Вместе с тем никак нельзя посвящать его в наше дело.
- Готов вам повиноваться, - сказал я. У меня не было ни малейшего
представления о том, что означало "пустить туда".
- Я тоже думал об этом, - сказал Монтгомери. - Но у меня есть комната с
наружной дверью...
- Значит, решено, - быстро прервал его старик, пристально глядя на
Монтгомери, и мы все трое подошли к ограде.
- Мне очень жаль, что приходится окружать дело такой тайной, мистер
Прендик, но не забывайте, что вы здесь незваный гость. Наше маленькое
предприятие имеет свой секрет, нечто вроде комнаты Синей Бороды. В
сущности, тут нет ничего страшного для человека с крепкими нервами. Но
пока мы еще не пригляделись к вам...
- Понятно, - сказал я, - глупо было бы мне обижаться на недоверие.

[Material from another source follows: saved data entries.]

/-- As many steps as the host has pairs to issue perform those pairs in order (the program of R6 standing in the state is
the model's choice, log entry 1). -/
def Obligations.StepsRunIssuedProgram : Prop :=
  ∀ (s : State), s.inFlight = none →
    Host.Core.run Sys2Proof.core s.program.length s = runCommands s.program { s with program := [] }

/-! ## The commands: what each answers, for every operand and every state -/

/-- R60: NOP responds with CRC; nothing else changes, whatever A is. -/
def Obligations.NopRespondsCrc : Prop :=
  ∀ (a : Word) (s : State),
    decode { word := 0x00000000#32, arg := a } = .ok (.nop a) ∧
    exec (.nop a) s = .next { s with rsp := s.crc, rspValid := true }

/-- R61: INIT sets CRC to 0, clears CHK and MATCH, responds 0; INIT twice is the same as INIT once; zero bytes absorbed
straight after it leave CRC at 0, so leading zero bytes of a message do not change its CRC. -/
def Obligations.InitStartsFromZero : Prop :=
  (∀ (a : Word) (s : State),
    decode { word := 0x00000001#32, arg := a } = .ok (.init a) ∧
    exec (.init a) s = .next { s with
      crc := 0x00000000#32, status := s.status &&& 0xFFFFFFFC#32, rsp := 0x00000000#32, rspValid := true }) ∧
  (∀ (a b : Word) (s t u : State), exec (.init a) s = .next t → exec (.init b) t = .next u → u = t) ∧
  (∀ k : Nat, absorbAll 0x00000000#32 (List.replicate k 0x00#8) = 0x00000000#32) ∧
  ∀ (k : Nat) (s : List Byte),
    absorbAll 0x00000000#32 (List.replicate k 0x00#8 ++ s) = absorbAll 0x00000000#32 s

/-- R62: LOAD sets CRC to A, clears CHK and MATCH, responds A; LOAD 0 has the effect of INIT. -/
def Obligations.LoadSetsCrc : Prop :=
  (∀ (a : Word) (s : State),
    decode { word := 0x00000002#32, arg := a } = .ok (.load a) ∧
    exec (.load a) s = .next { s with
      crc := a, status := s.status &&& 0xFFFFFFFC#32, rsp := a, rspValid := true }) ∧
  ∀ (a : Word) (s : State), exec (.load 0x00000000#32) s = exec (.init a) s

/-- R63: READ responds with CRC; nothing else changes, and reading again answers the same. -/
def Obligations.ReadRespondsCrc : Prop :=
  (∀ (a : Word) (s : State),
    decode { word := 0x00000003#32, arg := a } = .ok (.read a) ∧
    exec (.read a) s = .next { s with rsp := s.crc, rspValid := true }) ∧
  ∀ (a b : Word) (s t u : State), exec (.read a) s = .next t → exec (.read b) t = .next u → u = t

/-- R73: UPD1 absorbs A[7:0]. -/
def Obligations.Upd1AbsorbsOneByte : Prop :=
  (∀ (a : Word) (s : State),
    decode { word := 0x00000008#32, arg := a } = .ok (.upd1 a) ∧
    exec (.upd1 a) s = .next { s with
      crc := absorb s.crc (a.extractLsb' 0 8), status := s.status &&& 0xFFFFFFFC#32,
      rsp := absorb s.crc (a.extractLsb' 0 8), rspValid := true }) ∧
  absorb 0x00000000#32 0x00#8 = 0x00000000#32

/-- R74: UPD2 absorbs A[7:0], then A[15:8], as two UPD1 would. -/
def Obligations.Upd2AbsorbsTwoBytes : Prop :=
  ∀ (a : Word) (s : State),
    decode { word := 0x00000009#32, arg := a } = .ok (.upd2 a) ∧
    exec (.upd2 a) s = .next { s with
      crc := absorb (absorb s.crc (a.extractLsb' 0 8)) (a.extractLsb' 8 8), status := s.status &&& 0xFFFFFFFC#32,
      rsp := absorb (absorb s.crc (a.extractLsb' 0 8)) (a.extractLsb' 8 8), rspValid := true } ∧
    exec (.upd2 a) s = andThen (exec (.upd1 a) s) (exec (.upd1 (a >>> 8)))

/-- R75: UPD3 absorbs A[7:0], A[15:8], then A[23:16], as three UPD1 would. -/
def Obligations.Upd3AbsorbsThreeBytes : Prop :=
  ∀ (a : Word) (s : State),
    decode { word := 0x0000000A#32, arg := a } = .ok (.upd3 a) ∧
    exec (.upd3 a) s = .next { s with
      crc := absorb (absorb (absorb s.crc (a.extractLsb' 0 8)) (a.extractLsb' 8 8)) (a.extractLsb' 16 8),
      status := s.status &&& 0xFFFFFFFC#32,
      rsp := absorb (absorb (absorb s.crc (a.extractLsb' 0 8)) (a.extractLsb' 8 8)) (a.extractLsb' 16 8),
      rspValid := true } ∧
    exec (.upd3 a) s =
      andThen (andThen (exec (.upd1 a) s) (exec (.upd1 (a >>> 8)))) (exec (.upd1 (a >>> 16)))

/-- R76: UPD4 absorbs the four bytes of A, A[7:0] first; four zero bytes multiply the remainder by x^32 mod P, leave a CRC
of 0 at 0 and change any other CRC; the word "OggS" is A = 0x5367674F. -/
def Obligations.Upd4AbsorbsFourBytes : Prop :=
  (∀ (a : Word) (s : State),
    decode { word := 0x0000000B#32, arg := a } = .ok (.upd4 a) ∧
    exec (.upd4 a) s = .next { s with
      crc := absorb (absorb (absorb (absorb s.crc (a.extractLsb' 0 8)) (a.extractLsb' 8 8)) (a.extractLsb' 16 8))
        (a.extractLsb' 24 8),
      status := s.status &&& 0xFFFFFFFC#32,
      rsp := absorb (absorb (absorb (absorb s.crc (a.extractLsb' 0 8)) (a.extractLsb' 8 8)) (a.extractLsb' 16 8))
        (a.extractLsb' 24 8),
      rspValid := true }) ∧
  (∀ c : Word, absorbAll c [0x00#8, 0x00#8, 0x00#8, 0x00#8] = c ↔ c = 0x00000000#32) ∧
  (∀ c : Word, bitPoly (absorbAll c [0x00#8, 0x00#8, 0x00#8, 0x00#8]) = (bitPoly c * Polynomial.X ^ 32) %ₘ generator) ∧
  packLanes (['O', 'g', 'g', 'S'].map asciiByte) = 0x5367674F#32

/-- R85: CHECK sets CHK, and MATCH if CRC = A, else clears MATCH and sets MISM; responds with the syndrome CRC ^ A, which
is 0 exactly when they match; CRC is not changed, so a second CHECK against the same A responds the same. -/
def Obligations.CheckComparesCrc : Prop :=
  (∀ (a : Word) (s : State),
    decode { word := 0x00000010#32, arg := a } = .ok (.check a) ∧
    exec (.check a) s = .next { s with
      status := if s.crc = a then s.status ||| 0x00000003#32 else (s.status ||| 0x00000005#32) &&& 0xFFFFFFFD#32,
      rsp := s.crc ^^^ a, rspValid := true } ∧
    (s.crc ^^^ a = 0x00000000#32 ↔ s.crc = a)) ∧
  ∀ (a : Word) (s t u : State), exec (.check a) s = .next t → exec (.check a) t = .next u → u = t

/-- R90: LUTRD responds with entry A[7:0] of the table; nothing else changes. -/
def Obligations.LutrdReadsTable : Prop :=
  (∀ (a : Word) (s : State),
    decode { word := 0x00000018#32, arg := a } = .ok (.lutrd a) ∧
    exec (.lutrd a) s = .next { s with rsp := lut (a.extractLsb' 0 8), rspValid := true }) ∧
  lut 0x00#8 = 0x00000000#32

/-- R91: POLY responds with 0x04C11DB7, which is LUT[1], in every state; nothing else changes. -/
def Obligations.PolyRespondsPolynomial : Prop :=
  (∀ (a : Word) (s : State),
    decode { word := 0x00000019#32, arg := a } = .ok (.poly a) ∧
    exec (.poly a) s = .next { s with rsp := 0x04C11DB7#32, rspValid := true }) ∧
  lut 0x01#8 = 0x04C11DB7#32

/-- R92: STAT responds with STATUS, bits 31:4 reading 0; nothing else changes, and reading again answers the same. -/
def Obligations.StatRespondsStatus : Prop :=
  (∀ (a : Word) (s : State),
    decode { word := 0x00000020#32, arg := a } = .ok (.stat a) ∧
    exec (.stat a) s = .next { s with rsp := s.status &&& 0x0000000F#32, rspValid := true }) ∧
  ∀ (a b : Word) (s t u : State), exec (.stat a) s = .next t → exec (.stat b) t = .next u → u = t

/-- R93: CLRST responds with STATUS as it was and clears it; CRC is not changed; a second CLRST responds 0; no other
command clears MISM or ILL. -/
def Obligations.ClrstReadsAndClears : Prop :=
  (∀ (a : Word) (s : State),
    decode { word := 0x00000021#32, arg := a } = .ok (.clrst a) ∧
    exec (.clrst a) s = .next { s with
      status := 0x00000000#32, rsp := s.status &&& 0x0000000F#32, rspValid := true }) ∧
  (∀ (a b : Word) (s t u : State),
    exec (.clrst a) s = .next t → exec (.clrst b) t = .next u → u.rsp = 0x00000000#32) ∧
  ∀ (c : Command) (s t : State), perform c s = .next t → c.word ≠ clrstWord →
    (mism s.status = true → mism t.status = true) ∧ (ill s.status = true → ill t.status = true)

/-! ## What commands have in common -/

/-- R12 and R13: for each field of STATUS exactly the commands the table names set and clear it, every other command keeps
it, and reset clears all; bits 31:4 read as zero in every state, no command sets them and CLRST writes them with zero. -/
def Obligations.StatusFieldsSetAndCleared : Prop :=
  (∀ (c : Command) (s t : State), perform c s = .next t →
    chk t.status = (if c.word = checkWord then true
      else if c.word ∈ crcWriterWords ∨ c.word = clrstWord then false else chk s.status) ∧
    matched t.status = (if c.word = checkWord then decide (s.crc = c.arg)
      else if c.word ∈ crcWriterWords ∨ c.word = clrstWord then false else matched s.status) ∧
    mism t.status = (if c.word = checkWord then (mism s.status || decide (s.crc ≠ c.arg))
      else if c.word = clrstWord then false else mism s.status) ∧
    ill t.status = (if c.word = clrstWord then false
      else if c.word ∈ legalWords then ill s.status else true) ∧
    (∀ k : Nat, 4 ≤ k → s.status.getLsbD k = false → t.status.getLsbD k = false) ∧
    (c.word = clrstWord → t.status = 0x00000000#32)) ∧
  (∀ (w : Nat) (i : PinsIn) (s : State), i.rst = true →
    ∃ t, edge w i s = .next t ∧ t.status = 0x00000000#32) ∧
  ∀ s : State, readStatus s &&& 0xFFFFFFF0#32 = 0x00000000#32

/-- CRC is written only by INIT, LOAD and UPD1 to UPD4, each of which responds with the new CRC (R10). -/
def Obligations.OnlyWritersChangeCrc : Prop :=
  ∀ (c : Command) (s t : State), perform c s = .next t →
    (c.word ∉ crcWriterWords → t.crc = s.crc) ∧ (c.word ∈ crcWriterWords → t.rsp = t.crc)

/-- R100: ILLEGAL is raised exactly by a word that is not in R48, MISMATCH exactly by a CHECK with CRC != A, whose syndrome
is its response; every command with every operand completes. -/
def Obligations.TwoEventsAndTheirCauses : Prop :=
  (∀ (c : Command) (s : State), GoesOn (perform c s)) ∧
  ∀ (c : Command) (s t : State), perform c s = .next t →
    (ill s.status = false → (ill t.status = true ↔ c.word ∉ legalWords)) ∧
    (mism s.status = false → (mism t.status = true ↔ c.word = checkWord ∧ s.crc ≠ c.arg)) ∧
    (c.word = checkWord → t.rsp = s.crc ^^^ c.arg)

/-- R103: a mismatch sets MISM, and at the pins nothing but a completing CLRST or reset clears it. -/
def Obligations.MismatchIsSticky : Prop :=
  (∀ (a : Word) (s : State), s.crc ≠ a →
    ∃ t, exec (.check a) s = .next t ∧ mism t.status = true ∧ t.crc = s.crc) ∧
  (∀ (w : Nat) (i : PinsIn) (s t : State), edge w i s = .next t → mism s.status = true → mism t.status = false →
    i.rst = true ∨ ∃ c ∈ completesAt i s, c.word = clrstWord) ∧
  (∀ (a : Word) (s : State), ∃ t, exec (.clrst a) s = .next t ∧ mism t.status = false) ∧
  ∀ (w : Nat) (i : PinsIn) (s : State), i.rst = true → ∃ t, edge w i s = .next t ∧ mism t.status = false

/-- NOP, READ, STAT, LUTRD and POLY change no state and are idempotent, INIT and LOAD are idempotent, UPD is not (R32, R50). -/
def Obligations.IdempotentCommands : Prop :=
  (∀ (a : Word) (i : Instr), i ∈ [.nop a, .read a, .stat a, .lutrd a, .poly a] →
    ∀ s : State, ∃ t, exec i s = .next t ∧ t.crc = s.crc ∧ t.status = s.status ∧ exec i t = .next t) ∧
  (∀ (a : Word) (i : Instr), i ∈ [.init a, .load a] → ∀ s : State, ∃ t, exec i s = .next t ∧ exec i t = .next t) ∧
  ∀ (a : Word) (i : Instr), i ∈ [.upd1 a, .upd2 a, .upd3 a, .upd4 a] →
    ∃ s t u : State, exec i s = .next t ∧ exec i t = .next u ∧ u.crc ≠ t.crc

/-- R33: what a command does to CRC and STATUS and what it responds depends only on CRC, STATUS and the command, and a
run of more commands shows the responses of the earlier ones first, unchanged by the later ones. -/
def Obligations.ResponsesInIssueOrder : Prop :=
  (∀ (c : Command) (s t s' t' : State), s.crc = t.crc → s.status = t.status →
    perform c s = .next s' → perform c t = .next t' →
    s'.crc = t'.crc ∧ s'.status = t'.status ∧ s'.rsp = t'.rsp) ∧
  ∀ (cs ds : List Command) (s : State), ∃ (t : State) (o q : Observation),
    runCommands cs s = .next t ∧ observe cs s = .next o ∧ observe ds t = .next q ∧
    o.responses.length = cs.length ∧
    observe (cs ++ ds) s = .next { q with responses := o.responses ++ q.responses }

На его мрачном лице появилась бледная улыбка - он принадлежал к тому
суровому типу людей, которые улыбаются одними углами рта, - и он
поклонился в знак признательности. Мы прошли мимо главных ворот. Они были
тяжелые, деревянные, окованные железом и запертые на замок. Перед ними
были свалены груды багажа с баркаса. В углу ограды оказалась небольшая
дверь, которой я раньше не заметил. Старик вынул из кармана своей
засаленной синей блузы связку ключей, отпер дверь и вошел. Меня удивило,
что даже во время его присутствия на острове все здесь так надежно
заперто.
Я последовал за ним и очутился в небольшой комнате, просто, но уютно
обставленной. Внутренняя дверь была приоткрыта и выходила на мощеный двор.
Эту дверь Монтгомери тотчас же запер. В дальнем углу комнаты висел гамак;
маленькое незастекленное окно, забранное железной решеткой, выходило прямо
на море.
Старик сказал, что здесь я буду жить и не должен переступать порога
внутренней двери, которую он "на всякий случай" запер. Он указал на
удобный шезлонг у окна и на множество старых книг, главным образом
сочинений по хирургии и изданий классиков на греческом и латинском языках
(эти языки я понимал с трудом), стоявших на попке около гамака. Вышел он
через наружную дверь, словно не желая больше отворять внутреннюю.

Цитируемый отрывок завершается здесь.